Augmenting healthy brain magnetic resonance images using generative adversarial networks.

Abstract

Machine learning applications in the medical sector face a lack of medical data due to privacy issues. For instance, brain tumor image-based classification suffers from the lack of brain images. The lack of such images produces some classification problems, i.e., class imbalance issues which can cause a bias toward one class over the others. This study aims to solve the imbalance problem of the "no tumor" class in the publicly available brain magnetic resonance imaging (MRI) dataset. Generative adversarial network (GAN)-based augmentation techniques were used to solve the imbalance classification problem. Specifically, deep convolutional GAN (DCGAN) and single GAN (SinGAN).

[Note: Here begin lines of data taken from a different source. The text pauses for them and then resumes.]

/-- The floating-point stores: bits that the record's narrowing admits, in BYTE_ORDER, and no other byte (43 R227 to
R229). Rests on the spec's own decisions D3, D6 and D20. -/
def Obligations.FloatStores : Prop :=
  ∀ (r : FReg) (m : MemOperand) (s : State),
    (InDomain s (s.ea m) 4 → ∃ t c, exec (.mov32fStore r m) s = .next t ∧
      FpAdmits single ((fpOf s.cfg).to32 (s.getF r)) c ∧ HoldsCell t (s.ea m) 4 (c.setWidth 128) ∧
      OnlyBytes (s.ea m) 4 s t) ∧
    (InDomain s (s.ea m) 8 → ∃ t c, exec (.mov64fStore r m) s = .next t ∧
      FpAdmits double ((fpOf s.cfg).to64 (s.getF r)) c ∧ HoldsCell t (s.ea m) 8 (c.setWidth 128) ∧
      OnlyBytes (s.ea m) 8 s t) ∧
    (InDomain s (s.ea m) 10 → ∃ t c, exec (.mov80fStore r m) s = .next t ∧
      FpAdmits extended ((fpOf s.cfg).to80 (s.getF r)) c ∧ HoldsCell t (s.ea m) 10 (c.setWidth 128) ∧
      OnlyBytes (s.ea m) 10 s t)

/-- `addf`, `subf`, `mulf`, `divf`, `frac`: the destination holds what the record's function admits of the old
sources; no operand faults (44 R242 to R244, R246, R251, R253). Rests on the spec's own decisions D19 and D22. How
many draws an answer takes is the model's form (notes/assumptions/7.md and 8.md). -/
def Obligations.FloatArithmetic : Prop :=
  ∀ (d a b : FReg) (s : State),
    ∀ p ∈ [(Instr.addf d a b, (fpOf s.cfg).add (s.getF a) (s.getF b)),
        (.subf d a b, (fpOf s.cfg).sub (s.getF a) (s.getF b)),
        (.mulf d a b, (fpOf s.cfg).mul (s.getF a) (s.getF b)),
        (.divf d a b, (fpOf s.cfg).div (s.getF a) (s.getF b)), (.frac d a, (fpOf s.cfg).frac (s.getF a))],
      ∃ t, exec p.1 s = .next t ∧ FpAdmits quad p.2 (t.getF d) ∧ t.draws = s.draws + fpDraws p.2 ∧ OnlyF [d] s t

/-- `cmpf` writes -1, 0, +1 or +2, and the four roundings write the integer the record chooses, or a free value where
it chooses none (44 R245, R247 to R250, R254; the form of the draw is the model's, notes/assumptions/7.md). Rests on
the spec's own decisions D19, D21 and D23. -/
def Obligations.FloatToIntegerResults : Prop :=
  ∀ (d : Reg) (a b : FReg) (s : State),
    (∃ t, exec (.cmpf d a b) s = .next t ∧ OnlyX [d] s t ∧
      sval (t.getX d) = match (fpOf s.cfg).cmp (s.getF a) (s.getF b) with
        | .lt => -1
        | .eq => 0
        | .gt => 1
        | .un => 2) ∧
    ∀ p ∈ [(Instr.roundn d a, RoundMode.nearest), (.roundl d a, .floor), (.roundg d a, .ceiling),
        (.roundt d a, .trunc)],
      ∃ t, exec p.1 s = .next t ∧ OnlyX [d] s t ∧
        match (fpOf s.cfg).toInt p.2 (s.getF a) with
        | some z => t.getX d = BitVec.ofInt 128 z ∧ t.draws = s.draws
        | none => t.getX d = Config.anyWord s.draws ∧ t.draws = s.draws + 1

Moreover, the traditional-based augmentation techniques were implemented using the rotation method. Thus, several VGG16 classification experiments were conducted, including (i) the original dataset, (ii) the DCGAN-based dataset, (iii) the SinGAN-based dataset, (iv) a combination of the DCGAN and SinGAN dataset, and (v) the rotation-based dataset. However, the results show that the original dataset achieved the highest accuracy, 73%. Additionally, SinGAN outperformed DCGAN by a significant margin of 4%. In contrast, experimenting with the non-augmented original dataset resulted in the highest classification loss value, which explains the effect of the imbalance issue. These results provide a general view of the effect of different image augmentation techniques on enlarging the healthy brain dataset.